Did you try setting it up with n-dashes instead of m? Because they're
smaller, you may get a smoother line because they can adjust to the
length in smaller increments...


Art Campbell
               art.campbell at gmail.com
  "... In my opinion, there's nothing in this world beats a '52
Vincent and a redheaded girl." -- Richard Thompson
                                                      No disclaimers apply.

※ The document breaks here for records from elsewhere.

/-! ### Writes of BAR0 -/

section
variable {s : State} {r : Req} {a : Nat} (v : Word) (ha8 : a % 8 = 0) (hlt : a < 0x8000000) (hmsix : a < 0x3000000 ∨ 0x3010000 ≤ a)
  (hmb : mailboxAt a = none) (hu : s.dev.unreachable a = false)
include ha8 hlt hmsix hmb hu

/-- A whole word of BAR0 outside the MSI-X tables and the mailboxes is not written without the unlock. -/
theorem write0_locked (hw : s.dev.mayWrite r a = false) : s.write0 r a 8 v = { s with dev := s.dev.lockRefuse a (s.dev.islandOf a) } := by
  obtain ⟨e, -, -⟩ := word_of_high ha8
  have hno : ¬ (0x3000000 ≤ a ∧ a < 0x3010000) := by omega
  simp only [State.write0, not_beyondBar0 r hlt, (wrongWidth_aligned ha8).1, e, hu, hno, hmb, hw, if_true, if_false, Bool.false_eq_true]

/-- With the unlock it is written by the rule of its block, where it is no register of an admin queue either. -/
theorem write0_open (had : adminAt a = none) (hw : s.dev.mayWrite r a = true) : s.write0 r a 8 v = s.wrAny a v := by
  obtain ⟨e, -, -⟩ := word_of_high ha8
  have hno : ¬ (0x3000000 ≤ a ∧ a < 0x3010000) := by omega
  simp only [State.write0, not_beyondBar0 r hlt, (wrongWidth_aligned ha8).1, e, hu, hno, hmb, had, hw, Dev.merged, if_true, if_false,
    Bool.false_eq_true, Bool.true_eq_false]

end

/-- The registers of the clock generator, the reset and the calibration block lie apart from every register with a rule of its own. -/
theorem plain_address {a k : Nat} (hb : blockOf a = some k) (h1 : 19 ≤ k) (h2 : k ≤ 21) :
    a < 0x8000000 ∧ 0x3010000 ≤ a ∧ mailboxAt a = none ∧ adminAt a = none ∧ a ≠ Reg.fltQStat ∧ a ≠ Reg.jigInj := by
  obtain ⟨hlo, hhi⟩ := blockOf_plain hb h1 h2
  refine ⟨by omega, by omega, ?_, ?_, ?_, ?_⟩
  · rw [mailboxAt, if_neg (by omega), if_neg (by unfold Reg.mbxCfg; omega)]
  · rw [adminAt, if_neg (by unfold Reg.hqAqSqBase; omega), if_neg (by unfold Reg.benAqSqBase Reg.benAqDb; omega)]
  · unfold Reg.fltQStat
    omega
  · unfold Reg.jigInj
    omega

/-- A write of a register of those blocks goes by its field table alone. -/
theorem wrAny_of_plain {s : State} {a k : Nat} (v : Word) (hb : blockOf a = some k) (h1 : 19 ≤ k) (h2 : k ≤ 21) :
    s.wrAny a v = { s with dev := s.dev.wrReg a v } := by
  obtain ⟨-, -, -, -, hq, hj⟩ := plain_address hb h1 h2
  have hdev : s.dev.wrAny a v = s.dev.wrReg a v := by
    have hk : k = 19 ∨ k = 20 ∨ k = 21 := by omega
    rcases hk with rfl | rfl | rfl <;> simp [Dev.wrAny, hb]
  rw [State.wrAny, if_neg hq, if_neg hj, hdev]

theorem wrReg_of_inRange {d : Dev} {a : Nat} {v : Word} {g : RegDesc} {ix : List Nat} (hr : regAt a = some (g, ix)) (hv : fldsOk g.flds v = true) :
    d.wrReg a v = d.wr a (writeFlds g.flds v (d.rd a)) := by
  simp only [Dev.wrReg, hr, hv, if_true]

/-! ### Words of BAR4 -/

section
variable {d : Dev} {r : Req} {o isl k : Nat} (v : Word) (ho : o % 8 = 0) (hat : d.bar4At o = some (isl, k)) (hok : d.islandOk isl = true)
  (hrun : d.halted = false)
include ho hat hok hrun

/-- Without the unlock a word of BAR4 reads 0. -/
theorem read4_locked (hun : d.unlockedBy k r = false) : d.read4 r o 8 = d.answer 0 := by
  simp [Dev.read4, hat, ho, hok, hrun, hun]

/-- Without the unlock a write of a word of BAR4 is refused. -/
theorem write4_locked (hun : d.unlockedBy k r = false) : d.write4 r o 8 v = d.lockRefuse o isl := by
  simp [Dev.write4, hat, ho, Dev.gate4, hok, hrun, hun]

/-- With the unlock a write of a word of BAR4 takes effect. -/
theorem write4_open (hun : d.unlockedBy k r = true) : d.write4 r o 8 v = d.bar4Wr o v := by
  simp [Dev.write4, hat, ho, Dev.gate4, hok, hrun, hun]

end

theorem scanRoll_mem_regs (d : Dev) : d.scanRoll.mem = d.mem ∧ d.scanRoll.regs = d.regs := by
  unfold Dev.scanRoll
  split
  · exact ⟨rfl, rfl⟩
  · exact ⟨rfl, rfl⟩

/-- A write of a forwarding table stores its word; the sweeper's and the scan's positions may catch up first. -/
theorem fwdWrite_eq_stW (d : Dev) (o : Nat) (v : Word) : ∃ x : Dev, x.mem = d.mem ∧ x.regs = d.regs ∧ (0x4000000 ≤ o → o < 0x20000000 → x = d)
    ∧ d.fwdWrite o v = x.stW (bar4Addr o) v := by
  refine ⟨_, ?_, ?_, ?_, rfl⟩
  · split_ifs
    · exact (scanRoll_mem_regs d).1
    · rfl
    · rfl
  · split_ifs
    · exact (scanRoll_mem_regs d).2
    · rfl
    · rfl
  · intro hlo hhi
    rw [if_neg (by omega), if_neg (by omega)]

/-- What is stored from a state with the same memory changes the eight octets of its word alone. -/
theorem sameMemBut_stW {d x : Dev} (h : x.mem = d.mem) (a : Nat) (v : Word) : d.sameMemBut (x.stW a v) a 8 := fun c hc =>
  (stW_frame x a v c hc).trans (by simp [Dev.ldB, h])

/-- Settles O11: by the unlock, and where it permits the write by the block that holds the address. -/
theorem registerWritesAndTheUnlock : Obligations.RegisterWritesAndTheUnlock := by
  refine ⟨⟨fun s r a v ha8 hlt hmsix hmb hu hw => ?locked, fun s r o isl k v ho hat hok hrun hun => ⟨?read, ?write⟩⟩,
    fun s r a k v g ix ha8 hb h1 h2 hr hv ht => ?plain, fun s r a v ha8 hlt hmsix hmb had ht => ?block,
    fun s r o isl k v ho hlo hat hok hrun hun => ?table⟩
  case locked =>
    calc exec (.registerWrite r .bar0 a 8 v) s = .next (s.write0 r a 8 v) := rfl
      _ = _ := by rw [write0_locked v ha8 hlt hmsix hmb hu hw, Dev.lockRefuse]
  case read =>
    calc exec (.rcRead64 r .bar4 ⟨o, 8⟩) s = onDev (fun d => d.read4 r o 8) s := rfl
      _ = _ := by rw [onDev_next, read4_locked ho hat hok hrun hun, Dev.answer]
  case write =>
    calc exec (.registerWrite r .bar4 o 8 v) s = .next { s with dev := s.dev.write4 r o 8 v } := rfl
      _ = _ := by rw [write4_locked v ho hat hok hrun hun, Dev.lockRefuse]
  case plain =>
    obtain ⟨hlt, hlo, hmb, had, -, -⟩ := plain_address hb h1 h2
    calc exec (.registerWrite r .bar0 a 8 v) s = .next (s.write0 r a 8 v) := rfl
      _ = .next (s.wrAny a v) := by rw [write0_open v ha8 hlt (.inr hlo) hmb ht.1 had ht.2]
      _ = _ := by rw [wrAny_of_plain v hb h1 h2, wrReg_of_inRange hr hv]
  case block =>
    calc exec (.registerWrite r .bar0 a 8 v) s = .next (s.write0 r a 8 v) := rfl
      _ = _ := by rw [write0_open v ha8 hlt hmsix hmb ht.1 had ht.2]
  case table =>
    obtain ⟨x, hmem, hregs, hsame, hx⟩ := fwdWrite_eq_stW s.dev o v
    refine ⟨x, hmem, hregs, hsame, ?_, sameMemBut_stW hmem _ v⟩
    have hwr : s.dev.bar4Wr o v = s.dev.fwdWrite o v := by
      rw [Dev.bar4Wr, if_neg (by omega), if_neg (by omega)]
    calc exec (.registerWrite r .bar4 o 8 v) s = .next { s with dev := s.dev.write4 r o 8 v } := rfl
      _ = _ := by rw [write4_open v ho hat hok hrun hun, hwr, hx]

/-! ### Snapshot groups -/

/-- Settles O12: by whether a GO is taken or comes while one is pending, and by whether the capture's island still serves. -/
theorem snapshotGroupsCapture : Obligations.SnapshotGroupsCapture := by
  have hexec : ∀ (s : State) (r : Req) (v : Word), s.takes r Reg.glbSnapCtl →
      exec (.snapshotGo r v) s = .next { s with dev := s.dev.wrSnapCtl (setB v 63 true) } := fun s r v ht => onDev_gate_of_takes _ ht
  have hgo : ∀ v : Word, getB (setB v 63 true) 63 = true := fun v => by rw [getB_setB _ _ _ (by decide), if_pos rfl]
  refine ⟨fun s r v isl ht hidle hisl hok => ?taken, fun s r v ht hbusy => ?ignored, fun s g i isl hs hisl hok => ?captured,
    fun s g i isl hs hisl hok => ?failed⟩
  case taken => simp [hexec s r v ht, Dev.wrSnapCtl, hgo v, hidle, hisl, hok]
  case ignored => simp [hexec s r v ht, Dev.wrSnapCtl, hgo v, hbusy]
  case captured =>
    calc exec .snapshotCapture s = onDev snapshotCapture s := rfl
      _ = _ := by simp [onDev_next, snapshotCapture, hs, hisl, hok]
  case failed =>
    calc exec .snapshotCapture s = onDev snapshotCapture s := rfl
      _ = _ := by simp [onDev_next, snapshotCapture, hs, hisl, hok]

end Sys2Proof.Machine
end

section
/-! Frames: what reads, commands on a few registers and stores of one word leave as it was (chapters 0, 1, 14 and 15). -/

namespace Sys2Proof.Machine

/-! ### A device kept but for listed registers -/

/-- Registers but those listed, memory and the engines are as they were. -/
def Dev.KeepsBut (l : List Nat) (d e : Dev) : Prop := d.sameRegsBut l e ∧ d.sameMem e ∧ d.sameEngines e

namespace Dev.KeepsBut

variable {l : List Nat} {d e f : Dev}

theorem refl (l : List Nat) (d : Dev) : d.KeepsBut l d := ⟨fun _ _ => rfl, sameMem_refl d, by simp [Dev.sameEngines]⟩

theorem mono {l' : List Nat} (h : d.KeepsBut l e) (hl : l ⊆ l') : d.KeepsBut l' e :=
  ⟨fun a ha => h.1 a (fun hm => ha (hl hm)), h.2⟩

/-- A change of the device that leaves every register, memory and the engines as they are. -/
theorem of_same (h : d.KeepsBut l e) (hr : ∀ a, f.rd a = e.rd a) (hm : f.mem = e.mem) (he : e.sameEngines f) : d.KeepsBut l f := by
  obtain ⟨hregs, hmem, heng⟩ := h
  refine ⟨fun a ha => (hr a).trans (hregs a ha), fun a => (sameMem_of_eq hm a).trans (hmem a), ?_⟩
  unfold Dev.sameEngines at *
  grind

theorem wr (h : d.KeepsBut l e) {a : Nat} (ha : a ∈ l) (v : Word) : d.KeepsBut l (e.wr a v) := by
  obtain ⟨hregs, hmem, heng⟩ := h
  refine ⟨fun b hb => ?_, hmem, heng⟩
  rw [rd_wr_ne e v (ne_of_mem_of_not_mem ha hb).symm, hregs b hb]

theorem sf (h : d.KeepsBut l e) {a : Nat} (ha : a ∈ l) (lo w v : Nat) : d.KeepsBut l (e.sf a lo w v) := h.wr ha _

theorem sb (h : d.KeepsBut l e) {a : Nat} (ha : a ∈ l) (i : Nat) (b : Bool) : d.KeepsBut l (e.sb a i b) := h.wr ha _

theorem inc (h : d.KeepsBut l e) {a : Nat} (ha : a ∈ l) : d.KeepsBut l (e.inc a) := h.wr ha _

theorem raise (h : d.KeepsBut l e) (k u kind addr : Nat) : d.KeepsBut l (e.raise k u kind addr) := h

theorem answer (h : d.KeepsBut l e) (v : Word) : d.KeepsBut l (e.answer v) := h

theorem tim (h : d.KeepsBut l e) (t : Tim) : d.KeepsBut l { e with tim := t } := ⟨h.1, h.2.1, h.2.2⟩

theorem holdWords (h : d.KeepsBut l e) (m : Sparse Word) : d.KeepsBut l { e with hold := m } := ⟨h.1, h.2.1, h.2.2⟩

theorem clocks (h : d.KeepsBut l e) (ht : Reg.timStat ∈ l) (n : Nat) : d.KeepsBut l (e.clocks n) := by
  obtain ⟨t, hc | hc⟩ := clocks_cases e n <;> rw [hc]
  · exact h.tim t
  · exact (h.tim t).sb ht 6 false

                                                               DoD 358



On Wed, Sep 30, 2009 at 10:56 PM, Michael Kerrisk
<michael.kerrisk at googlemail.com> wrote:
> Hi Art, Les, and all,
>
> Winfried off list also pointed out to me how the way to use em-dash or
> en-dash here.
>
> This solution is nearly good enough, There is one small problem: the
> resulting leader does not quite begin at the left margin. I suppose
> that this is because a whole number of dashes doesn't exactly fit to
> the flow width, so there is a little space left over at the start of
> the line. I found a solution for this, but it is not optimal: place a
> stretched em-dash at the start of the line (i.e., before the tab that
> creates the leader). I say that this is not optimal because it will
> require additional manual work, and there are hundreds of cases. Is
> there a better way of ensuring that the leader starts flush with the
> left margin?
>
> Cheers,
>
> Michael
>
>
> On Wed, Sep 30, 2009 at 4:16 PM, Art Campbell <art.campbell at gmail.com> 
> wrote:
>> On FM 8, I can set an m-dash as the leading character for a right tab
>> by inserting it in text and copy-and-pasting it into the Leading
>> character field (or use Lester's character string). If the m-dashes
>> don't connect, it'll be more complicated, but not bad. On the Font tab
>> for the paragraph, set the spread to -20% to eliminate the gaps.
>>
>> This creates a problem though -- it'll also squish the text characters.
>>
>> To fix this, create a new character tag that has all properties set to
>> As Is except the Spread -- which you leave at 0. Apply it to the text
>> in your leading tag, and it should revert the text to normal
>> appearance. You may be able to automate this using the Autonumbering
>> tab to set the character tag -- I didn't test that part of it.
>>
>> Art
>>
>> Art Campbell
>> ? ? ? ? ? ? ? art.campbell at gmail.com
>> ?"... In my opinion, there's nothing in this world beats a '52
>> Vincent and a redheaded girl." -- Richard Thompson
>> ? ? ? ? ? ? ? ? ? ? ? ? ? ? ? ? ? ? ? ? ? ? ? ? ? ? ?No disclaimers apply.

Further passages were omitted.